***** AVAILABLE DATA *****

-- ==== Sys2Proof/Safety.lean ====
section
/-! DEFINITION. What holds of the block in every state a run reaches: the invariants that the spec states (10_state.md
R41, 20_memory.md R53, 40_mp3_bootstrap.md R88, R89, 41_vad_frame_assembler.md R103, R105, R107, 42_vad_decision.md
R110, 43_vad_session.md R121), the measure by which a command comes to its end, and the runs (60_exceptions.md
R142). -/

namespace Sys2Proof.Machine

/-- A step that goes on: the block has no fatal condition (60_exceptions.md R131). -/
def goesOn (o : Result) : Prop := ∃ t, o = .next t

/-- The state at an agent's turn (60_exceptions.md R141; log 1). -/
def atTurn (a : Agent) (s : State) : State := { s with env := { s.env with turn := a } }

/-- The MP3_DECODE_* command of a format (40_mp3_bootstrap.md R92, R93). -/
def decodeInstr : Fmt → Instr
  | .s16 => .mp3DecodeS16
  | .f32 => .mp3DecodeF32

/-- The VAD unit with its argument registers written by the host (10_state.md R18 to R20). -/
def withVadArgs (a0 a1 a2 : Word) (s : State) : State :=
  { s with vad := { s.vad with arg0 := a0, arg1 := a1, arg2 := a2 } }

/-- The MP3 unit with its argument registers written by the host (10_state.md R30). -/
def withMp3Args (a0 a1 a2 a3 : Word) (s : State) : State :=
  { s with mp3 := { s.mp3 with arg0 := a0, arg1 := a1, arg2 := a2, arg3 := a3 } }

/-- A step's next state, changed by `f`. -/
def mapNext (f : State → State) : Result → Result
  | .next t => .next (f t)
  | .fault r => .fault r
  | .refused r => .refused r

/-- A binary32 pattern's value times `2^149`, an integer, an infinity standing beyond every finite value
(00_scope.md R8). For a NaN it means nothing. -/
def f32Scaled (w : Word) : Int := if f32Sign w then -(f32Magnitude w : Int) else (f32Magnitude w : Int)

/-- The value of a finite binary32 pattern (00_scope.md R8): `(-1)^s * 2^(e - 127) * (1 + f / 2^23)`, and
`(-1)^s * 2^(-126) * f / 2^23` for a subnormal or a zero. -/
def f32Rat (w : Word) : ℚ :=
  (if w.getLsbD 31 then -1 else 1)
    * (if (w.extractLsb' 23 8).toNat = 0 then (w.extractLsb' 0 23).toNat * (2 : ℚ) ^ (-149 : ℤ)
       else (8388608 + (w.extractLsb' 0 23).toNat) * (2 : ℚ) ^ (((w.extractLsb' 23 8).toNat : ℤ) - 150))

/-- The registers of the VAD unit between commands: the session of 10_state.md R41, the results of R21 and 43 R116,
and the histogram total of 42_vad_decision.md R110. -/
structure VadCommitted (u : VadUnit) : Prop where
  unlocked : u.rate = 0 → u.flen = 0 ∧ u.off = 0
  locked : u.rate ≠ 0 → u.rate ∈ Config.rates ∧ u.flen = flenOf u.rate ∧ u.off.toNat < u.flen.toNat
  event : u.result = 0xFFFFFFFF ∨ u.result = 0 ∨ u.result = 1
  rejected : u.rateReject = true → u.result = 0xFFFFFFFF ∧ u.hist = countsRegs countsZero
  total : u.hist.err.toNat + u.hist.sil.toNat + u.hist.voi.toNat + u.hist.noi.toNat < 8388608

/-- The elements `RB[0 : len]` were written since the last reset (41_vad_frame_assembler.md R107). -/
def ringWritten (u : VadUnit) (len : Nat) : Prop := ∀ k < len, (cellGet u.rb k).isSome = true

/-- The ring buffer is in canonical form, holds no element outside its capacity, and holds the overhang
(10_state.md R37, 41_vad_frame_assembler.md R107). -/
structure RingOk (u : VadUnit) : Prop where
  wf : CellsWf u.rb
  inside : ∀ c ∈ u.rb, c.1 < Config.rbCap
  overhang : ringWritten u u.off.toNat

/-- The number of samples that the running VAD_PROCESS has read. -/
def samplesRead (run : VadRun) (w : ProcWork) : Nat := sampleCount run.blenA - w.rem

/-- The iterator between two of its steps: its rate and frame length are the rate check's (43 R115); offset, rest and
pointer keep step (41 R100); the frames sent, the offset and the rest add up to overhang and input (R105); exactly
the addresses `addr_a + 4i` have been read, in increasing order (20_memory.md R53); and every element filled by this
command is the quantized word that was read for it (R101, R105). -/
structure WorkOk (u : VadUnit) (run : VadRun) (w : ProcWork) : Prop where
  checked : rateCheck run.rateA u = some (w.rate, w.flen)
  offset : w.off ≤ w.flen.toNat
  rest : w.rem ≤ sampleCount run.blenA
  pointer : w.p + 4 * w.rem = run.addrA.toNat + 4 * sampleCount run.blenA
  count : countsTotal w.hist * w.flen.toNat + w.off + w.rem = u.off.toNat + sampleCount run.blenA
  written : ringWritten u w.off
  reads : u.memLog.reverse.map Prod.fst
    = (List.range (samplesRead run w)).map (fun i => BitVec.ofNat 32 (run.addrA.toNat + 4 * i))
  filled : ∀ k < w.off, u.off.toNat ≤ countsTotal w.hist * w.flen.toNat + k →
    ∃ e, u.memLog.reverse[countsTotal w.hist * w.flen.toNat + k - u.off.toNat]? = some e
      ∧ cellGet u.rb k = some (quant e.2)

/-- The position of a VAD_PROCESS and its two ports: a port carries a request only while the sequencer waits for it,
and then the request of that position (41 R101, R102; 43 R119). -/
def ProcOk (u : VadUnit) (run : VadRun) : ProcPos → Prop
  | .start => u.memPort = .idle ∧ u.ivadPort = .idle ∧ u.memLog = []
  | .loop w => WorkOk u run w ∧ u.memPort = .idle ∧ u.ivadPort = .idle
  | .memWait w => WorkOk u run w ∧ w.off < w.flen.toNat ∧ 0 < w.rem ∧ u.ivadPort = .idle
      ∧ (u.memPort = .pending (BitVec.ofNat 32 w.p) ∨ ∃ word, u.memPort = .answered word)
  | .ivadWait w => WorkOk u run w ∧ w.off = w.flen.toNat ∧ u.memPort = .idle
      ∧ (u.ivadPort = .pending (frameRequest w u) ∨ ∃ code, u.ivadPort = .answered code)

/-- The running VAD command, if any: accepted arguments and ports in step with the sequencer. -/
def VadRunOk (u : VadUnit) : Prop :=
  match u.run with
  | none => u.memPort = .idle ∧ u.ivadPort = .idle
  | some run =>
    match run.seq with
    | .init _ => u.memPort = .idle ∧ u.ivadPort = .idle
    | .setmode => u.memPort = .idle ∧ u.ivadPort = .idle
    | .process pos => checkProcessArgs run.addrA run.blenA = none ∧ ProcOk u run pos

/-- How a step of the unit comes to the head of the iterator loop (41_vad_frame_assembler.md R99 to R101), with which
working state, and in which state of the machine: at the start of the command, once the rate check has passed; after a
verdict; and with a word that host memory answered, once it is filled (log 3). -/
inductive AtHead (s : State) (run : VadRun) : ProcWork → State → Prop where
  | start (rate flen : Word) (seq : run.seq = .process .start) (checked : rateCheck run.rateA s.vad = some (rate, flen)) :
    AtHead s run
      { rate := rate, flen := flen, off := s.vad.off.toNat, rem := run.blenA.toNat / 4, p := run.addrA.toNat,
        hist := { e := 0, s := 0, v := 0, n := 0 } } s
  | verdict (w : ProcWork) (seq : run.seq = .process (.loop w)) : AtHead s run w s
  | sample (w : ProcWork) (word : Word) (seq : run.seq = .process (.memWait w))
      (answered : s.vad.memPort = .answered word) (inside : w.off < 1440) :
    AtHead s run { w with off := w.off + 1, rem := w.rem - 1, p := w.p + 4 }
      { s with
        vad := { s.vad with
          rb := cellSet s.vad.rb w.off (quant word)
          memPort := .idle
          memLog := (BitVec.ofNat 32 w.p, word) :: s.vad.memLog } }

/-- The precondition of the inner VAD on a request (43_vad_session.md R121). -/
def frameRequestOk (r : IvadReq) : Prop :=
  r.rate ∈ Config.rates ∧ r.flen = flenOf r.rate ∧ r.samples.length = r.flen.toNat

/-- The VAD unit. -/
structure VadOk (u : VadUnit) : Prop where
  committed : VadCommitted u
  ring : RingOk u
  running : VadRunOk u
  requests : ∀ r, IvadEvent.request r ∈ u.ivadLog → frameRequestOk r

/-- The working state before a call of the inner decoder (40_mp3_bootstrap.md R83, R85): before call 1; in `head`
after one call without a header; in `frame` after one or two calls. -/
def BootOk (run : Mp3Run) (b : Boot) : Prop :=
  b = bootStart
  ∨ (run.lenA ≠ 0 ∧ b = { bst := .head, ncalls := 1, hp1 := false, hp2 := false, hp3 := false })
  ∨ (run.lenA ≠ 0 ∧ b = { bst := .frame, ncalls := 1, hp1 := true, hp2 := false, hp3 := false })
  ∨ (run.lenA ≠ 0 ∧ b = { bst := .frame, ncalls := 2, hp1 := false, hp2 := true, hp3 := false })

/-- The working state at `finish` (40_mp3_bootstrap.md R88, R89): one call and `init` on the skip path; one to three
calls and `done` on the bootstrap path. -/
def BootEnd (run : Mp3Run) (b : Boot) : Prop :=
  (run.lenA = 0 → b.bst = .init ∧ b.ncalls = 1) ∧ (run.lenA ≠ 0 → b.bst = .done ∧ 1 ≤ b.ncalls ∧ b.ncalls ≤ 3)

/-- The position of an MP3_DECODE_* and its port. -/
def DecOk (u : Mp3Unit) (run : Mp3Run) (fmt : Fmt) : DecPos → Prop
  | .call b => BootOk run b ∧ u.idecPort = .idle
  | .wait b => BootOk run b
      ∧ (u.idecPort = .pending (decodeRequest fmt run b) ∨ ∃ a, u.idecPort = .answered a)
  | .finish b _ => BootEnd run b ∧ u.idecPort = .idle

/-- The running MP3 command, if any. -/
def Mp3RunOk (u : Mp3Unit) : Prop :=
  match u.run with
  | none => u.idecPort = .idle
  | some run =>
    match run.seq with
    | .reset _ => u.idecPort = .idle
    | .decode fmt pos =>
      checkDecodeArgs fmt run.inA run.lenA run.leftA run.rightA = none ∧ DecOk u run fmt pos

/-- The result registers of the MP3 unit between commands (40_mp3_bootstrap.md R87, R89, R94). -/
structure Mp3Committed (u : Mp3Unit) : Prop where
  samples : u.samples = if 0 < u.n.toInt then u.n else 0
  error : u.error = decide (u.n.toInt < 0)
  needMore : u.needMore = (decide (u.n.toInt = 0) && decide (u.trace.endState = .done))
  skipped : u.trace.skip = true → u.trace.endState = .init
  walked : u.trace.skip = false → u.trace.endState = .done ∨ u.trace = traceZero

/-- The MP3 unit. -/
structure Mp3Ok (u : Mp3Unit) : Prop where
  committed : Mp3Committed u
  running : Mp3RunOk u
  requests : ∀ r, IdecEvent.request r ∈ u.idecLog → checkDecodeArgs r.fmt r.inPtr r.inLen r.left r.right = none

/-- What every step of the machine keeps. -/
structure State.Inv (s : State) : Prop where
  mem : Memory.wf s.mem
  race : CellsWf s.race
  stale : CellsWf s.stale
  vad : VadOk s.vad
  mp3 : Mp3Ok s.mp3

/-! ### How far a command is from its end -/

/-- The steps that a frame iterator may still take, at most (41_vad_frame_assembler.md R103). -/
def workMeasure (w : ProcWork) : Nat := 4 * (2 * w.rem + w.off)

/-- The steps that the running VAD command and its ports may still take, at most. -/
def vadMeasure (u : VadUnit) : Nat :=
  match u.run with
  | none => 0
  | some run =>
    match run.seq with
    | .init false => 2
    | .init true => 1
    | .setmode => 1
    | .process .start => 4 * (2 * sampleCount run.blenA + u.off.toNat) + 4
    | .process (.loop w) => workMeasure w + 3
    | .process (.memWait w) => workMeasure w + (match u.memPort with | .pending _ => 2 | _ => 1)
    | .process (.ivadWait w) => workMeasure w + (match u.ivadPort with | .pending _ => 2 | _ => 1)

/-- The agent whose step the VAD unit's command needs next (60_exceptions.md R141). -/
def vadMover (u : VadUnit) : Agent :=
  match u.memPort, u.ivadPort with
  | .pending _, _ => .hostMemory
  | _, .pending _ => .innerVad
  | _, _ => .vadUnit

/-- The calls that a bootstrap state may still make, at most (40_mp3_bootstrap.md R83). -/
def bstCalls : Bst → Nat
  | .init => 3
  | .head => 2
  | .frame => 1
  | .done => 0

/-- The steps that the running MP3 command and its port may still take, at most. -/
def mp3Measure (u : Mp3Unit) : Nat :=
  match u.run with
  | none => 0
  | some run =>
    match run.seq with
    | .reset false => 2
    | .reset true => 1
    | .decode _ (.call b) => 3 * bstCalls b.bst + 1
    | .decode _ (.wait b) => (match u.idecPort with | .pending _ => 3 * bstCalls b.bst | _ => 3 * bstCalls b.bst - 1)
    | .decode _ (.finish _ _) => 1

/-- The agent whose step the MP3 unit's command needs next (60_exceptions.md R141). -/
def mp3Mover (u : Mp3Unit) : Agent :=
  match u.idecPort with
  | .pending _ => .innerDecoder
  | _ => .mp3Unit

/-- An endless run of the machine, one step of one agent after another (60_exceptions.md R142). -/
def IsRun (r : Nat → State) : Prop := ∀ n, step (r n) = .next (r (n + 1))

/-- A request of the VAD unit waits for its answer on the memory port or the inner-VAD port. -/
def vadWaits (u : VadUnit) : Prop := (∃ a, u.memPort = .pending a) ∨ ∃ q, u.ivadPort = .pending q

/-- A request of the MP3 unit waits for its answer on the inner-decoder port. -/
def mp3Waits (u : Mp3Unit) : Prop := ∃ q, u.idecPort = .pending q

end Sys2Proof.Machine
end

*****

**TASK ITEM:** Track down every line in the entries that includes the string "turn", and copy it.

**ANSWER TO THIS TASK:**
/-- The state at an agent's turn (60_exceptions.md R141; log 1). -/
def atTurn (a : Agent) (s : State) : State := { s with env := { s.env with turn := a } }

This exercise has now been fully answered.